Selain itu, masyarakat dinilai sangat sensitif terhadap kenaikan harga kebutuhan pokok. Ketika harga naik tetapi pemerintah terlihat santai, bisa muncul jarak persepsi antara kondisi nyata masyarakat dan sikap pemerintah.

“Dalam ekonomi, kepercayaan publik sangat penting, sama seperti cadangan devisa. Sekali kepercayaan publik menurun, efeknya bisa panjang,” katanya.

Ia menambahkan investor umumnya lebih tenang terhadap pemimpin yang mengakui tantangan ekonomi secara terbuka dibanding yang terkesan mengecilkan persoalan.

Tren Rupiah Terus Melemah Sejak 2024

Nilai tukar rupiah mulai mengalami tekanan sejak Prabowo menjabat Presiden pada Oktober 2024.

Saat itu, kurs rupiah masih berada di kisaran Rp15.400–Rp15.500 per dolar AS. Sepanjang 2025, rupiah bergerak melemah ke level Rp16.000–Rp16.600.

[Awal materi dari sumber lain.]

/-! ### `siloBump` -/

@[simp] theorem siloBump_conf (s : State) (i : Nat) : (siloBump s i).conf = s.conf := rfl
@[simp] theorem siloBump_time (s : State) (i : Nat) : (siloBump s i).time = s.time := rfl
@[simp] theorem siloBump_power (s : State) (i : Nat) : (siloBump s i).power = s.power := rfl
@[simp] theorem siloBump_mem (s : State) (i : Nat) : (siloBump s i).mem = s.mem := rfl
@[simp] theorem siloBump_ctl (s : State) (i : Nat) : (siloBump s i).ctl = s.ctl := rfl
@[simp] theorem siloBump_pre (s : State) (i : Nat) : (siloBump s i).pre = s.pre := rfl
@[simp] theorem siloBump_silo (s : State) (i : Nat) : (siloBump s i).silo = Tab.set s.silo i (min (Tab.get s.silo i 0 + 1) (2 ^ 64 - 1)) := rfl
@[simp] theorem siloBump_mgmt (s : State) (i : Nat) : (siloBump s i).mgmt = s.mgmt := rfl
@[simp] theorem siloBump_fab (s : State) (i : Nat) : (siloBump s i).fab = s.fab := rfl
@[simp] theorem siloBump_sched (s : State) (i : Nat) : (siloBump s i).sched = s.sched := rfl
@[simp] theorem siloBump_eng (s : State) (i : Nat) : (siloBump s i).eng = s.eng := rfl
@[simp] theorem siloBump_moves (s : State) (i : Nat) : (siloBump s i).moves = s.moves := rfl
@[simp] theorem siloBump_tears (s : State) (i : Nat) : (siloBump s i).tears = s.tears := rfl
@[simp] theorem siloBump_cur (s : State) (i : Nat) : (siloBump s i).cur = s.cur := rfl
@[simp] theorem siloBump_tasks (s : State) (i : Nat) : (siloBump s i).tasks = s.tasks := rfl
@[simp] theorem siloBump_agenda (s : State) (i : Nat) : (siloBump s i).agenda = s.agenda := rfl
@[simp] theorem siloBump_late (s : State) (i : Nat) : (siloBump s i).late = s.late := rfl
@[simp] theorem siloBump_fresh (s : State) (i : Nat) : (siloBump s i).fresh = s.fresh := rfl
@[simp] theorem siloBump_nextKey (s : State) (i : Nat) : (siloBump s i).nextKey = s.nextKey := rfl

/-! ### `setCounters` -/

@[simp] theorem setCounters_conf (s : State) (k t : Nat) (c : Counters) : (setCounters s k t c).conf = s.conf := rfl
@[simp] theorem setCounters_time (s : State) (k t : Nat) (c : Counters) : (setCounters s k t c).time = s.time := rfl
@[simp] theorem setCounters_power (s : State) (k t : Nat) (c : Counters) : (setCounters s k t c).power = s.power := rfl
@[simp] theorem setCounters_mem (s : State) (k t : Nat) (c : Counters) : (setCounters s k t c).mem = s.mem := rfl
@[simp] theorem setCounters_ctl (s : State) (k t : Nat) (c : Counters) : (setCounters s k t c).ctl = s.ctl := rfl
@[simp] theorem setCounters_pre (s : State) (k t : Nat) (c : Counters) : (setCounters s k t c).pre = s.pre := rfl
@[simp] theorem setCounters_silo (s : State) (k t : Nat) (c : Counters) : (setCounters s k t c).silo = s.silo := rfl
@[simp] theorem setCounters_mgmt (s : State) (k t : Nat) (c : Counters) : (setCounters s k t c).mgmt = s.mgmt := rfl
@[simp] theorem setCounters_fab (s : State) (k t : Nat) (c : Counters) : (setCounters s k t c).fab = s.fab := rfl
@[simp] theorem setCounters_sched (s : State) (k t : Nat) (c : Counters) : (setCounters s k t c).sched = s.sched := rfl
@[simp] theorem setCounters_eng (s : State) (k t : Nat) (c : Counters) : (setCounters s k t c).eng = { s.eng with counters := Tab.set s.eng.counters (coreTenant k t) c } := rfl
@[simp] theorem setCounters_moves (s : State) (k t : Nat) (c : Counters) : (setCounters s k t c).moves = s.moves := rfl
@[simp] theorem setCounters_tears (s : State) (k t : Nat) (c : Counters) : (setCounters s k t c).tears = s.tears := rfl
@[simp] theorem setCounters_cur (s : State) (k t : Nat) (c : Counters) : (setCounters s k t c).cur = s.cur := rfl
@[simp] theorem setCounters_tasks (s : State) (k t : Nat) (c : Counters) : (setCounters s k t c).tasks = s.tasks := rfl
@[simp] theorem setCounters_agenda (s : State) (k t : Nat) (c : Counters) : (setCounters s k t c).agenda = s.agenda := rfl
@[simp] theorem setCounters_late (s : State) (k t : Nat) (c : Counters) : (setCounters s k t c).late = s.late := rfl
@[simp] theorem setCounters_fresh (s : State) (k t : Nat) (c : Counters) : (setCounters s k t c).fresh = s.fresh := rfl
@[simp] theorem setCounters_nextKey (s : State) (k t : Nat) (c : Counters) : (setCounters s k t c).nextKey = s.nextKey := rfl

/-! ### `setEngine` -/

@[simp] theorem setEngine_conf (s : State) (k : Nat) (e : Engine) : (setEngine s k e).conf = s.conf := rfl
@[simp] theorem setEngine_time (s : State) (k : Nat) (e : Engine) : (setEngine s k e).time = s.time := rfl
@[simp] theorem setEngine_power (s : State) (k : Nat) (e : Engine) : (setEngine s k e).power = s.power := rfl
@[simp] theorem setEngine_mem (s : State) (k : Nat) (e : Engine) : (setEngine s k e).mem = s.mem := rfl
@[simp] theorem setEngine_ctl (s : State) (k : Nat) (e : Engine) : (setEngine s k e).ctl = s.ctl := rfl
@[simp] theorem setEngine_pre (s : State) (k : Nat) (e : Engine) : (setEngine s k e).pre = s.pre := rfl
@[simp] theorem setEngine_silo (s : State) (k : Nat) (e : Engine) : (setEngine s k e).silo = s.silo := rfl
@[simp] theorem setEngine_mgmt (s : State) (k : Nat) (e : Engine) : (setEngine s k e).mgmt = s.mgmt := rfl
@[simp] theorem setEngine_fab (s : State) (k : Nat) (e : Engine) : (setEngine s k e).fab = s.fab := rfl
@[simp] theorem setEngine_sched (s : State) (k : Nat) (e : Engine) : (setEngine s k e).sched = s.sched := rfl
@[simp] theorem setEngine_eng (s : State) (k : Nat) (e : Engine) : (setEngine s k e).eng = { s.eng with engines := Tab.set s.eng.engines k e } := rfl
@[simp] theorem setEngine_moves (s : State) (k : Nat) (e : Engine) : (setEngine s k e).moves = s.moves := rfl
@[simp] theorem setEngine_tears (s : State) (k : Nat) (e : Engine) : (setEngine s k e).tears = s.tears := rfl
@[simp] theorem setEngine_cur (s : State) (k : Nat) (e : Engine) : (setEngine s k e).cur = s.cur := rfl
@[simp] theorem setEngine_tasks (s : State) (k : Nat) (e : Engine) : (setEngine s k e).tasks = s.tasks := rfl
@[simp] theorem setEngine_agenda (s : State) (k : Nat) (e : Engine) : (setEngine s k e).agenda = s.agenda := rfl
@[simp] theorem setEngine_late (s : State) (k : Nat) (e : Engine) : (setEngine s k e).late = s.late := rfl
@[simp] theorem setEngine_fresh (s : State) (k : Nat) (e : Engine) : (setEngine s k e).fresh = s.fresh := rfl
@[simp] theorem setEngine_nextKey (s : State) (k : Nat) (e : Engine) : (setEngine s k e).nextKey = s.nextKey := rfl

/-! ### `setBag` -/

@[simp] theorem setBag_conf (s : State) (k : Nat) (b : List BagEntry) : (setBag s k b).conf = s.conf := rfl
@[simp] theorem setBag_time (s : State) (k : Nat) (b : List BagEntry) : (setBag s k b).time = s.time := rfl
@[simp] theorem setBag_power (s : State) (k : Nat) (b : List BagEntry) : (setBag s k b).power = s.power := rfl
@[simp] theorem setBag_mem (s : State) (k : Nat) (b : List BagEntry) : (setBag s k b).mem = s.mem := rfl
@[simp] theorem setBag_ctl (s : State) (k : Nat) (b : List BagEntry) : (setBag s k b).ctl = s.ctl := rfl
@[simp] theorem setBag_pre (s : State) (k : Nat) (b : List BagEntry) : (setBag s k b).pre = s.pre := rfl
@[simp] theorem setBag_silo (s : State) (k : Nat) (b : List BagEntry) : (setBag s k b).silo = s.silo := rfl
@[simp] theorem setBag_mgmt (s : State) (k : Nat) (b : List BagEntry) : (setBag s k b).mgmt = s.mgmt := rfl
@[simp] theorem setBag_fab (s : State) (k : Nat) (b : List BagEntry) : (setBag s k b).fab = s.fab := rfl
@[simp] theorem setBag_sched (s : State) (k : Nat) (b : List BagEntry) : (setBag s k b).sched = { s.sched with bags := Tab.set s.sched.bags k b } := rfl
@[simp] theorem setBag_eng (s : State) (k : Nat) (b : List BagEntry) : (setBag s k b).eng = s.eng := rfl
@[simp] theorem setBag_moves (s : State) (k : Nat) (b : List BagEntry) : (setBag s k b).moves = s.moves := rfl
@[simp] theorem setBag_tears (s : State) (k : Nat) (b : List BagEntry) : (setBag s k b).tears = s.tears := rfl
@[simp] theorem setBag_cur (s : State) (k : Nat) (b : List BagEntry) : (setBag s k b).cur = s.cur := rfl
@[simp] theorem setBag_tasks (s : State) (k : Nat) (b : List BagEntry) : (setBag s k b).tasks = s.tasks := rfl
@[simp] theorem setBag_agenda (s : State) (k : Nat) (b : List BagEntry) : (setBag s k b).agenda = s.agenda := rfl
@[simp] theorem setBag_late (s : State) (k : Nat) (b : List BagEntry) : (setBag s k b).late = s.late := rfl
@[simp] theorem setBag_fresh (s : State) (k : Nat) (b : List BagEntry) : (setBag s k b).fresh = s.fresh := rfl
@[simp] theorem setBag_nextKey (s : State) (k : Nat) (b : List BagEntry) : (setBag s k b).nextKey = s.nextKey := rfl

/-! ### `setCribs` -/

@[simp] theorem setCribs_conf (s : State) (k : Nat) (c : List CribList) : (setCribs s k c).conf = s.conf := rfl
@[simp] theorem setCribs_time (s : State) (k : Nat) (c : List CribList) : (setCribs s k c).time = s.time := rfl
@[simp] theorem setCribs_power (s : State) (k : Nat) (c : List CribList) : (setCribs s k c).power = s.power := rfl
@[simp] theorem setCribs_mem (s : State) (k : Nat) (c : List CribList) : (setCribs s k c).mem = s.mem := rfl
@[simp] theorem setCribs_ctl (s : State) (k : Nat) (c : List CribList) : (setCribs s k c).ctl = s.ctl := rfl
@[simp] theorem setCribs_pre (s : State) (k : Nat) (c : List CribList) : (setCribs s k c).pre = s.pre := rfl
@[simp] theorem setCribs_silo (s : State) (k : Nat) (c : List CribList) : (setCribs s k c).silo = s.silo := rfl
@[simp] theorem setCribs_mgmt (s : State) (k : Nat) (c : List CribList) : (setCribs s k c).mgmt = s.mgmt := rfl
@[simp] theorem setCribs_fab (s : State) (k : Nat) (c : List CribList) : (setCribs s k c).fab = s.fab := rfl
@[simp] theorem setCribs_sched (s : State) (k : Nat) (c : List CribList) : (setCribs s k c).sched = { s.sched with cribs := Tab.set s.sched.cribs k c } := rfl
@[simp] theorem setCribs_eng (s : State) (k : Nat) (c : List CribList) : (setCribs s k c).eng = s.eng := rfl
@[simp] theorem setCribs_moves (s : State) (k : Nat) (c : List CribList) : (setCribs s k c).moves = s.moves := rfl
@[simp] theorem setCribs_tears (s : State) (k : Nat) (c : List CribList) : (setCribs s k c).tears = s.tears := rfl
@[simp] theorem setCribs_cur (s : State) (k : Nat) (c : List CribList) : (setCribs s k c).cur = s.cur := rfl
@[simp] theorem setCribs_tasks (s : State) (k : Nat) (c : List CribList) : (setCribs s k c).tasks = s.tasks := rfl
@[simp] theorem setCribs_agenda (s : State) (k : Nat) (c : List CribList) : (setCribs s k c).agenda = s.agenda := rfl
@[simp] theorem setCribs_late (s : State) (k : Nat) (c : List CribList) : (setCribs s k c).late = s.late := rfl
@[simp] theorem setCribs_fresh (s : State) (k : Nat) (c : List CribList) : (setCribs s k c).fresh = s.fresh := rfl
@[simp] theorem setCribs_nextKey (s : State) (k : Nat) (c : List CribList) : (setCribs s k c).nextKey = s.nextKey := rfl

Tekanan semakin besar memasuki 2026. Pada Januari 2026 rupiah berada di level Rp16.700–Rp16.900, lalu menembus Rp17.000 pada Maret–April 2026.

Pada Mei 2026, kurs sempat menyentuh Rp17.500 dan terus melemah hingga Rp17.600 per dolar AS.

Data Trading Economics menunjukkan rupiah menjadi salah satu mata uang dengan depresiasi terdalam di Asia Tenggara secara year to date.

Sementara itu, Menteri Keuangan Purbaya Yudhi Sadewa berkali-kali menyatakan pelemahan rupiah lebih dipengaruhi faktor global dan sentimen pasar dibanding melemahnya fundamental ekonomi domestik.

JApakah Rupiah Sudah Masuk Fase Kritis?*

Menurut Yanuar Rizky, posisi rupiah saat ini memang belum menunjukkan Indonesia berada dalam krisis besar.

Namun, level Rp17.600 per dolar AS dianggap cukup kritis karena kemampuan daya beli masyarakat semakin tertekan akibat kenaikan harga barang.

Ia menjelaskan pelemahan rupiah membuat harga barang impor dan bahan baku produksi naik karena transaksi internasional menggunakan dolar AS.

Akibatnya, ongkos produksi meningkat dan harga barang di pasar ikut terdorong naik.